▸ WHAT YOU HAVE TO DO: Exactly the lines from the first line of the listing through the line containing "namespace Sys2Proof.Machine" should appear in the output, unchanged.

--- START ---

-- ==== Sys2Proof/Machine/Ops.lean ====
section
/-! DEFINITION. The shared operations: access to units, host output, logs, management events, flits,
completions, stream access, the abandon of passes and the stop of plans. -/

namespace Sys2Proof.Machine

/-- What a meaning answers. -/
abbrev Out := Host.Outcome State Fault Refusal

/-- The supplies are up and no reset is held: the device acts. -/
def State.running (s : State) : Bool := s.pins.pwrOk && s.pins.coldRstN && !s.pwr.tripped

/-! ### Units -/

def State.modCal (s : State) (n : Fin 64) (f : Caldera → Caldera) : State := { s with cals := vmod s.cals n f }
def State.modStack (s : State) (k : Fin 8) (f : Stack → Stack) : State := { s with hbmStacks := vmod s.hbmStacks k f }
def State.modChan (s : State) (k : Fin 8) (c : Fin 32) (f : Chan → Chan) : State :=
  s.modStack k (fun st => { st with ch := vmod st.ch c f })
def State.modPort (s : State) (p : Fin 12) (f : Port → Port) : State := { s with ports := vmod s.ports p f }
/-- A region becomes isolated: its logic answers nothing any more, and what it has been handed times out (R326, R327;
log 132). -/
def Region.quiet (r : Region) : Region := { r with handed := [] }
def State.modRegion (s : State) (r : Fin 16) (f : Region → Region) : State := { s with regions := vmod s.regions r f }
def State.modNoc (s : State) (die : Bool) (f : NocDie → NocDie) : State :=
  { s with noc := vmod s.noc (if die then 1 else 0) f }
def State.modGlb (s : State) (f : Glb → Glb) : State := { s with glb := f s.glb }
def State.modFab (s : State) (f : Fab → Fab) : State := { s with fab := f s.fab }
def State.modCp (s : State) (f : CmdProc → CmdProc) : State := { s with cp := f s.cp }
def State.modCfg (s : State) (f : Cfg → Cfg) : State := { s with cfg := f s.cfg }
def State.modSec (s : State) (f : Sec → Sec) : State := { s with sec := f s.sec }
def State.modPwr (s : State) (f : Pwr → Pwr) : State := { s with pwr := f s.pwr }
def Caldera.modArr (c : Caldera) (a : Fin 16) (f : Arr → Arr) : Caldera := { c with arrs := vmod c.arrs a f }
def Caldera.modDsp (c : Caldera) (f : Dsp → Dsp) : Caldera := { c with dsp := f c.dsp }
def Port.modCnt (p : Port) (f : PortCnt → PortCnt) : Port := { p with cnt := f p.cnt }

/-- A free value: the value the manual leaves open, and the state with the counter advanced (log 3). -/
def State.draw (s : State) : BitVec 512 × State := (Config.freeValue s.free, { s with free := s.free + 1 })

/-- Something sent to the host over PCIe. -/
def State.emit (s : State) (o : PcieOut) : State := s.modCp (fun c => { c with out := c.out ++ [o] })

/-! ### Ring logs (R125, R201, R396) -/

/-- Append a record, or drop and count it when 64 are present. -/
def RingLog.push {α : Type} (l : RingLog α) (r : α) : RingLog α :=
  if 64 ≤ l.recs.length then { l with drop := satInc l.drop } else { l with recs := l.recs ++ [r] }

/-- Remove the oldest record; nothing on an empty log. -/
def RingLog.pop {α : Type} (l : RingLog α) : RingLog α :=
  match l.recs with
  | [] => l
  | _ :: t => { l with oldest := l.oldest + 1, recs := t }

/-- Remove every record and zero the drop count (log 15). -/
def RingLog.clear {α : Type} (l : RingLog α) : RingLog α :=
  { oldest := l.oldest + BitVec.ofNat 6 l.recs.length, recs := [], drop := 0 }

/-- The record in slot `i`, none when the slot holds no record. -/
def RingLog.slot {α : Type} (l : RingLog α) (i : BitVec 6) : Option α := l.recs[(i - l.oldest).toNat]?

/-- The HEAD register of a ring log: OLDEST and COUNT. -/
def RingLog.head {α : Type} (l : RingLog α) : Word := at_ 32 0 l.oldest ||| natAt 32 8 l.recs.length

/-! ### Words that events carry -/

def PortState.code : PortState → Nat
  | .off => 0 | .down => 1 | .training => 2 | .linked => 3 | .admitted => 4 | .degraded => 5
  | .retrain => 6 | .disabled => 7 | .test => 8

/-- LNK_STATE. -/
def Port.stateWord (p : Port) : Word :=
  natAt 32 0 p.st.code ||| flagAt 32 4 p.authDone ||| flagAt 32 5 (p.encrypt && p.authDone) ||| at_ 32 8 p.cause

/-- HBM_STATUS. -/
def Stack.statusWord (k : Stack) : Word :=
  at_ 32 0 k.st ||| at_ 32 2 k.cause ||| at_ 32 5 k.attempts ||| at_ 32 7 k.step ||| flagAt 32 11 (k.st == 3)

/-- HBM_TEMP. -/
def Stack.tempWord (k : Stack) : Word := at_ 32 0 k.temp ||| flagAt 32 8 k.hot ||| at_ 32 16 k.tempMax

/-- GLB_BEAT_CFG. -/
def Glb.beatCfg (g : Glb) : Word := at_ 32 0 g.period ||| flagAt 32 16 g.isSource

/-- CAL_IV (R405). -/
def Caldera.ivWord (c : Caldera) : Word := at_ 32 0 c.current ||| at_ 32 16 c.mv

/-- PWR_STATUS (R404). -/
def State.pwrStatus (s : State) : Word :=
  let p := s.pwr
  at_ 32 0 p.phase ||| flagAt 32 4 s.cp.ember ||| flagAt 32 5 p.setupDefaulted ||| flagAt 32 6 p.setupPending
    ||| flagAt 32 7 (s.cals.any (fun c => c.squall.isSome)) ||| flagAt 32 8 p.capLimiting ||| flagAt 32 9 p.bootFail
    ||| flagAt 32 10 p.updatePending

/-- SEC_LIFECYCLE. -/
def Sec.lifecycleWord (c : Sec) : Word :=
  at_ 32 0 c.lifecycle ||| natAt 32 8 c.svn ||| flagAt 32 16 (c.lifecycle == 1 || c.lifecycle == 3) ||| flagAt 32 17 c.debugUsed

/-! ### Flits to other devices (R23, R218, R240) -/

/-- The state whose services a port offers: during a fast retrain the state it returns to (R231; log 16). -/
def Port.eff (p : Port) : PortState := if p.st = .retrain then p.prev else p.st

/-- Whether the port carries every virtual channel (R226). -/
def Port.carries (p : Port) : Bool := p.eff == .admitted || p.eff == .degraded

/-- The first port of the route to a device, if the entry has one (R240, R259). -/
def State.routePort (s : State) (dst : BitVec 10) : Option (Fin 12) :=
  let e := tget (0 : BitVec 52) s.fab.routes dst.toNat
  let len := nfld e 0 4
  if len = 0 ∨ 12 < len then none else fin? 12 (nfld e 4 4)

/-- Queue a flit on a port, with the port it arrived on when it is forwarded. -/
def State.sendOn (s : State) (p : Fin 12) (arrival : Option (Fin 12)) (f : Data2048) : State :=
  s.modPort p (fun q => { q with txq := q.txq ++ [(arrival, f)] })

/-- Send a flit toward a device along its route, or drop and count it (R240): the state and whether it was dropped. -/
def State.sendTo (s : State) (arrival : Option (Fin 12)) (f : Data2048) : State × Bool :=
  match s.routePort (flDst f) with
  | some p =>
    if s.ports[p].carries ∧ some p ≠ arrival then (s.sendOn p arrival f, false)
    else (s.modFab (fun b => { b with routeDrop := satInc b.routeDrop }), true)
  | none => (s.modFab (fun b => { b with routeDrop := satInc b.routeDrop }), true)

/-! ### Management events (R395, R396) -/

/-- A management event record. -/
def mgmtRecord (s : State) (cls code unit sev : Nat) (d0 d1 : Word) : BitVec 256 :=
  natAt 256 0 cls ||| natAt 256 8 code ||| natAt 256 16 unit ||| natAt 256 24 sev
    ||| at_ 256 64 s.glb.beatCnt ||| at_ 256 128 d0 ||| at_ 256 160 d1
    ||| at_ 256 192 s.fab.id ||| flagAt 256 202 s.fab.idValid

--- END ---

▸ WRITTEN RESPONSE:
-- ==== Sys2Proof/Machine/Ops.lean ====
section
/-! DEFINITION. The shared operations: access to units, host output, logs, management events, flits,
completions, stream access, the abandon of passes and the stop of plans. -/

namespace Sys2Proof.Machine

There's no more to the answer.